Beuys is an exceptional figure for bringing an explicit ritual sensibility to modern art that didn't feel hackneyed and clumsy. He refused the one -sided, tribalised myth of thirties Germany and became a Grief Man for some of the distorted and poisoned mythology of that era. The rawness of his work but also the Apollian intelligence and ambition he presented has caused him to become a totemic figure in a very confused field. Of course, distorted myth is not purely a German problem, but an international dilemma of how a society subverts and distorts its mythologies-no one has clean hands.

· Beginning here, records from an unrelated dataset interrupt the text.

-- ==== Sys2Proof/WellFormed.lean ====
section
/-!
DEFINITION. Which commands are well-formed: operands within the ranges that the spec gives the units, registers and frames they
name. The meanings do not refuse an ill-formed command; a command from the table always satisfies this.
-/
namespace Sys2Proof

open Machine

/-- What the lanes of a port bring: words of 32 bytes, each on one of the port's 32 lanes (R261, R265). -/
def lineOk (rx : LineRx) : Bool := rx.words.all fun w => decide (w.1 < 32) && decide (w.2 < 2 ^ 256)
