-- ==== Sys2Proof/Tests/Slice0.lean ====
section
/-!
SUPPORT. Small checks of the model: ill-formed commands are refused by the check, and a state and operands meet the premises of every clause
of every statement.
-/
namespace Sys2Proof.Tests

-- The checks below are heavy for the kernel: one at a time.
set_option Elab.async false

open Machine

/-- The state that a command answers. -/
def after (c : Instr) (s : State) : State := match exec c s with
  | .next u => u
  | _ => s

/-- A configuration whose tile 0 runs `ws` forward and has the descriptors `ds`, with `routes` and `chans`; a vent extent and a host extent of
16 pages each are granted to it. -/
def planOf (ws : List Nat) (ds : List Desc := []) (routes : List (Nat × Route) := []) (chans : List (Nat × ChanPlan) := []) : Plan :=
  ⟨[], [⟨ws, 0, [], 0, ds, []⟩], [⟨routes, chans⟩],
    ⟨7, [], [], [⟨1, 1, 16, 2 ^ 33, 3⟩, ⟨2, 7, 16, 0, 3⟩]⟩, [⟨30, 10, 2, 2, 100⟩], RingPlan.empty, 0, [], [], [], []⟩

/-- An open step in which stream 0 of tile 0 issues the first instruction of the plan. -/
def issuing (p : Plan) : State :=
  { State.reset with plan := some p }.setAll [(F.STEP_STATUS_STATE, 1), (F.CFG_STATUS_ACTIVE, 1), (F.PWR_CLU_TILES 0, 0),
    (F.TILE_SEQ_STATUS_STATE 0 0, 1)]

def runs (w : Nat) : State := issuing (planOf [w])

/-- A memory descriptor of 64 sectors of the vent extent, and a host one. -/
def ventDesc : Desc := ⟨2 ^ 33, 4096, 1, 3, 1⟩
def geyserDesc : Desc := ⟨2 ^ 33, 4096, 2, 3, 1⟩
def hostDesc : Desc := ⟨0, 4096, 4, 3, 2⟩
def moves (w : Nat) : State := issuing (planOf [w] [ventDesc, geyserDesc, hostDesc] [(0, ⟨0, 0⟩), (1, ⟨0, 1⟩)] [(0, ⟨64, 4, 2⟩), (1, ⟨0, 0, 0⟩)])


/-- The words of NOP, SIGNAL 15 by 65535, XADD X1 by 2^32 − 1, XGET of the tile's number, and KSET of K0 and K15. -/
theorem witness_ScalarInstructionsComplete :
    Issues 0x00 0 0 0x1F00 [] (runs 0x1F00) ∧ onlyBits [] 0x1F00 = true
    ∧ Issues 0x04 0 0 0xFFFFF0004 [] (runs 0xFFFFF0004) ∧ onlyBits [(35, 16)] 0xFFFFF0004 = true
    ∧ Issues 0x05 0 0 0xFFFFFFFF00010005 [] (runs 0xFFFFFFFF00010005) ∧ onlyBits [(23, 16), (63, 32)] 0xFFFFFFFF00010005 = true
    ∧ Issues 0x06 0 0 0x2F0006 [] (runs 0x2F0006) ∧ onlyBits [(23, 16)] 0x2F0006 = true ∧ bitsOf 0x2F0006 23 20 < 3
    ∧ Issues 0x08 0 0 (2 ^ 96 + 0x10F * 2 ^ 64 + 8) [] (runs (2 ^ 96 + 0x10F * 2 ^ 64 + 8))
    ∧ onlyBits [(23, 16), (72, 32), (127, 96)] (2 ^ 96 + 0x10F * 2 ^ 64 + 8) = true
    ∧ bitsOf (2 ^ 96 + 0x10F * 2 ^ 64 + 8) 19 16 ≠ bitsOf (2 ^ 96 + 0x10F * 2 ^ 64 + 8) 67 64 := by
  refine ⟨?_, ?_, ?_, ?_, ?_, ?_, ?_, ?_, ?_, ?_, ?_, ?_⟩ <;> first | decide +kernel | (constructor <;> decide +kernel)

/-- SIGNAL adds to its counter; XADD wraps X1 at 2^32. -/
theorem test_scalar :
    (after (.signal 0 0 []) (runs 0xFFFFF0004)).g (F.TILE_EVT_COUNT 0 15) = 65535
    ∧ ((after (.xadd 0 0 []) (runs 0xFFFFFFFF00010005)).stream 0 0).xr 1 = 0xFFFFFFFF
    ∧ (after (.nop 0 0 []) (runs 0x1F00)).g (F.TILE_EVT_COUNT 0 15) = 1
    ∧ ((after (.kset 0 0 []) (runs (2 ^ 96 + 0x10F * 2 ^ 64 + 8))).stream 0 0).kr 15 = 1 := by decide +kernel

/-- LD and ST of the last two sectors of a descriptor, GLD and GST of its last row. -/
theorem witness_DescriptorTransfersMoveTheirSectors :
    let ld := 2 * 2 ^ 81 + 4094 * 2 ^ 28 + 0x10
    let gld := 2 ^ 81 + 31 * 2 ^ 28 + 2 ^ 16 + 0x12
    let a := sectorAccess 0 0 ld (moves ld)
    let r := rowAccess 0 0 gld (moves gld)
    (Issues 0x10 0 0 ld [] (moves ld) ∧ onlyBits [(97, 16)] ld = true ∧ a.len ≠ 0
      ∧ accessChecks 0 (moves ld) a [dkVENT, dkREMOTE] [(a.sram, a.len)] a.off a.len true false = 0
      ∧ reserveStall ((moves ld).tile 0) 0 [a.d.span a.off a.len] [sramSpan (a.sram, a.len)] = none
      ∧ ((moves ld).readMem 0 (a.d.base + 64 * a.off) a.len).2.2 = 0
      ∧ Unhindered (moves ld) ((moves ld).readMem 0 (a.d.base + 64 * a.off) a.len).1)
    ∧ (Issues 0x11 0 0 (ld + 1) [] (moves (ld + 1)) ∧ onlyBits [(97, 16)] (ld + 1) = true
      ∧ accessChecks 0 (moves (ld + 1)) a [dkVENT, dkREMOTE] [(a.sram, a.len)] a.off a.len true true = 0
      ∧ firstBad ((moves (ld + 1)).tile 0).badSectors a.sram a.len = none
      ∧ (let r := (moves (ld + 1)).writeMem 0 (a.d.base + 64 * a.off) (((moves (ld + 1)).tile 0).readSram (64 * a.sram) (64 * a.len))
        r.2 = 0 ∧ Unhindered (moves (ld + 1)) r.1))
    ∧ (Issues 0x12 0 0 gld [] (moves gld) ∧ onlyBits [(92, 16)] gld = true ∧ r.len ≠ 0
      ∧ accessChecks 0 (moves gld) r [dkGEYSER] [(r.sram, 128 * r.len)] (128 * r.off) (128 * r.len) (r.sram % 128 == 0) false = 0
      ∧ reserveStall ((moves gld).tile 0) 0 [r.d.span (128 * r.off) (128 * r.len)] [sramSpan (r.sram, 128 * r.len)] = none
      ∧ ((moves gld).readMem 0 (r.d.base + 8192 * r.off) (128 * r.len)).2.2 = 0
      ∧ Unhindered (moves gld) ((moves gld).readMem 0 (r.d.base + 8192 * r.off) (128 * r.len)).1)
    ∧ (Issues 0x13 0 0 (gld + 1) [] (moves (gld + 1)) ∧ onlyBits [(92, 16)] (gld + 1) = true
      ∧ accessChecks 0 (moves (gld + 1)) r [dkGEYSER] [(r.sram, 128 * r.len)] (128 * r.off) (128 * r.len) (r.sram % 128 == 0) true = 0
      ∧ firstBad ((moves (gld + 1)).tile 0).badSectors r.sram (128 * r.len) = none
      ∧ (let q := (moves (gld + 1)).writeMem 0 (r.d.base + 8192 * r.off) (((moves (gld + 1)).tile 0).readSram (64 * r.sram) (8192 * r.len))
        q.2 = 0 ∧ Unhindered (moves (gld + 1)) q.1)) := by
  refine ⟨⟨?_, ?_, ?_, ?_, ?_, ?_, ?_⟩, ⟨?_, ?_, ?_, ?_, ?_⟩, ⟨?_, ?_, ?_, ?_, ?_, ?_, ?_⟩, ?_, ?_, ?_, ?_, ?_⟩ <;> first | decide +kernel | (constructor <;> decide +kernel)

It is interesting to note Stoor’s use of the word ‘bullshit’-we see Trickster entering the picture with the controversy around Beuys,all sorts of shadowy, scatalogical, half-formed suspicions form a noose for his heretical neck. It is appalling for the enlightened mind to feel that compulsion towards the murky, spell- like atmosphere of the story-man arise yet again, as if Descarte never happened.
But Beuys was nothing if not cunning (a very Tricksterish quality) and understood that controversy will always accompany true art-maybe his scar tissue toughened his skin.
Of course, cunning derives from cunnen-to know.
FINAL CHALLENGE: Which characters, or energies, or mythic archetypes do you draw on most in your life? (Wolfish Lover, Gregarious Queen etc) Where would you see their influence? (mostly unconscious).
How is mainlining a particular force causing an imbalance?
Write about their atmosphere-scent, smell, color, mood. When and why did they appear in your life? How are they related to your families influence?
Answers the back of a one-legged, boozy crow and sent to Tregonning House.